Saturday, June 16, 2018

Is there really a difference between a city neighborhood and a suburb?

That’s the question bopping through my brain these days, what with the questions being brought up about the mayoral aspirations of Paul Vallas.

VALLAS: Chicago enough to be mayor?
The one-time CEO of the Chicago Public Schools who also has worked in education in Philadelphia, New Orleans and Bridgeport, Conn., has had quite a life in many places.

BORN IN CHICAGO, it seems that Vallas is like many a Second City native in that he regards Chicago as home and his life always manages to bring him back to us – even though his work life has managed to take him to several places.

In fact, Vallas had his long-time home in the Chicago area in suburban Crestwood – which was his residence when he ran for lieutenant governor back in 2014.

Which is why it shouldn’t be shocking that some people are already trying to take Vallas’ mayoral aspirations down for the count by trying to make it seem that Paul has no right to think of himself as a Chicagoan.

WMAQ-TV this week reported how Vallas’ mayoral campaign doesn’t seem to have an office in Chicago. Campaign literature does offer up an address in the Chinatown neighborhood, but the television station couldn’t find local people aware of any political presence.

THEY DID FIND evidence that Vallas’ brother, Dean, has business interests at that address, and also in Crestwood. It also seems the Vallas for Mayor campaign, as it exists, does have a bank account – at a financial institution out in Plainfield.

Which, for what it’s worth, is a suburb not even located in Cook County (it’s most definitely Will, where locals consider Joliet to be the BIG city nearby).

So is Vallas unfit to even think of running for mayor of Chicago? Are we going to get something similar to the political strategy back in the 2011 election cycle – when people tried arguing that Rahm Emanuel wasn’t really a Chicagoan.

EMANUEL: Residency issue didn't work
After all, he was raised in the North Shore suburbs near Wilmette and did live in Washington, D.C. back when he was working for presidents Bill Clinton and Barack Obama and also serving in the House of Representatives – albeit representing a district that covered the Northwest suburbs of Chicago proper.

THAT EFFORT ULTIMATELY failed, in large part because the courts ultimately found that Rahm was registered to vote at the residence where he continues to live – even during much of the time he was working in the District of Columbia.

While Vallas made a point of moving to the Lincoln Park neighborhood several months ago – so as to establish city residency so he could even consider being on the mayoral ballot for the 2019 election cycle.

It may be a lame issue. But then again, when there are roughly a dozen people talking seriously about trying to get their names on the ballot next year to run for mayor, perhaps they hope it will stick.

Particularly if it only manages to sway a few potential voters into erasing Vallas from their mental consideration for their vote. A few is all it will take in an at-large election in which no one will come close to a 50-percent-plus-one majority.

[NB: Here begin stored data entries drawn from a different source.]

/-! ## The flow check -/

/-- `FLOW_CHECK` emits a request, or nothing; it touches `tx` and the flag only. -/
theorem checkFlow_eq (s : State) :
    checkFlow s = { s with
      tx := if s.avail ≤ s.cfg.T ∧ ¬(s.cfg.reqDedup = true ∧ s.reqOutstanding = true)
        then s.tx ++ [s.cfg.cmdReq] else s.tx
      reqOutstanding := if s.avail ≤ s.cfg.T then s.cfg.reqDedup || s.reqOutstanding else false } := by
  unfold checkFlow low sendRequest
  by_cases h : s.avail ≤ s.cfg.T
  · cases hd : s.cfg.reqDedup <;> cases hr : s.reqOutstanding
    · simp [h, hr, emit]
    · simp [h, hr, emit]
    · simp [h, emit]
    · simp only [h, decide_true, if_true, Bool.and_self, and_self, not_true, and_false, if_false, Bool.or_self]
      rw [← hr]
  · simp [h]

/-! ## Fetching a line and ticking -/

/-- The three things `GET_LINE` can do: nothing for a repeated row, an attempt spent on an underrun, a line fetched. -/
theorem fetchLine_cases (row : Nat) (s : State) :
    (s.lastRow = some row ∧ fetchLine row s = (false, s)) ∨
    (s.lastRow ≠ some row ∧ s.avail < s.cfg.W ∧ fetchLine row s = (false, { s with lastRow := some row })) ∨
    (s.lastRow ≠ some row ∧ s.cfg.W ≤ s.avail ∧ fetchLine row s = (true, checkFlow { s with
      lastRow := some row
      rc := advance s.cfg s.rc s.cfg.W
      avail := s.avail - s.cfg.W
      freeCount := s.freeCount + s.cfg.W
      mem := lineWrite s.cfg 0 (memRead s s.rc s.cfg.W) s.mem
      processed := raise s.cfg s.processed s.cfg.W })) := by
  by_cases h : s.lastRow = some row
  · left; exact ⟨h, by simp [fetchLine, h]⟩
  · right
    rcases ringReadLine_cases { s with lastRow := some row } with ⟨hl, he⟩ | ⟨hl, he⟩
    · left; exact ⟨h, hl, by simp only [fetchLine, if_neg h, he]⟩
    · right; exact ⟨h, hl, by simp only [fetchLine, if_neg h, he]; rfl⟩

/-- The two things `LINE_TICK` can do: count a blanking scanline, or fetch and hand over. -/
theorem tickLine_cases (s : State) :
    (¬(s.cfg.vOffset ≤ s.scanline ∧ s.scanline < s.cfg.vOffset + s.cfg.N * s.cfg.H) ∧
      tickLine s = { s with scanline := nextScanline s.cfg s.scanline }) ∨
    ((s.cfg.vOffset ≤ s.scanline ∧ s.scanline < s.cfg.vOffset + s.cfg.N * s.cfg.H) ∧
      tickLine s = handOver (fetchLine (sourceRow s.cfg s.scanline)
        { s with scanline := nextScanline s.cfg s.scanline }).2) := by
  unfold tickLine visible
  by_cases h : s.cfg.vOffset ≤ s.scanline ∧ s.scanline < s.cfg.vOffset + s.cfg.N * s.cfg.H
  · right; exact ⟨h, by simp [h.1, h.2]⟩
  · left; refine ⟨h, ?_⟩
    have : (decide (s.cfg.vOffset ≤ s.scanline) && decide (s.scanline < s.cfg.vOffset + s.cfg.N * s.cfg.H)) = false := by
      simpa [Classical.not_and_iff_not_or_not] using h
    simp [this]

NOW I REALIZE why municipal elections are open only to city residents-proper. Suburbs have their own local governments. People ought to have a stake in the communities whose government business they want to do.

But there is a part of me who wonders if we ought to think of places like Calumet City, Cicero or Evanston as being similar to Hyde Park, Austin or Lake View. In terms of being small communities that comprise the greater entity otherwise known as the Chicago metropolitan area.

The idea that the Vallas campaign is at such an early stage it really hasn’t set up a full-time campaign office or established bank accounts for itself within the city proper for an election cycle that remains some eight months off (and we still have to vote for governor first) comes across as a non-issue.

Besides, if the Vallas campaign really is uncoordinated enough that it can’t put together a proper campaign office and account at one of the city’s bigger banks, then it likely is destined to become one of a fringe nature that we’ll most likely forget all about a year from now.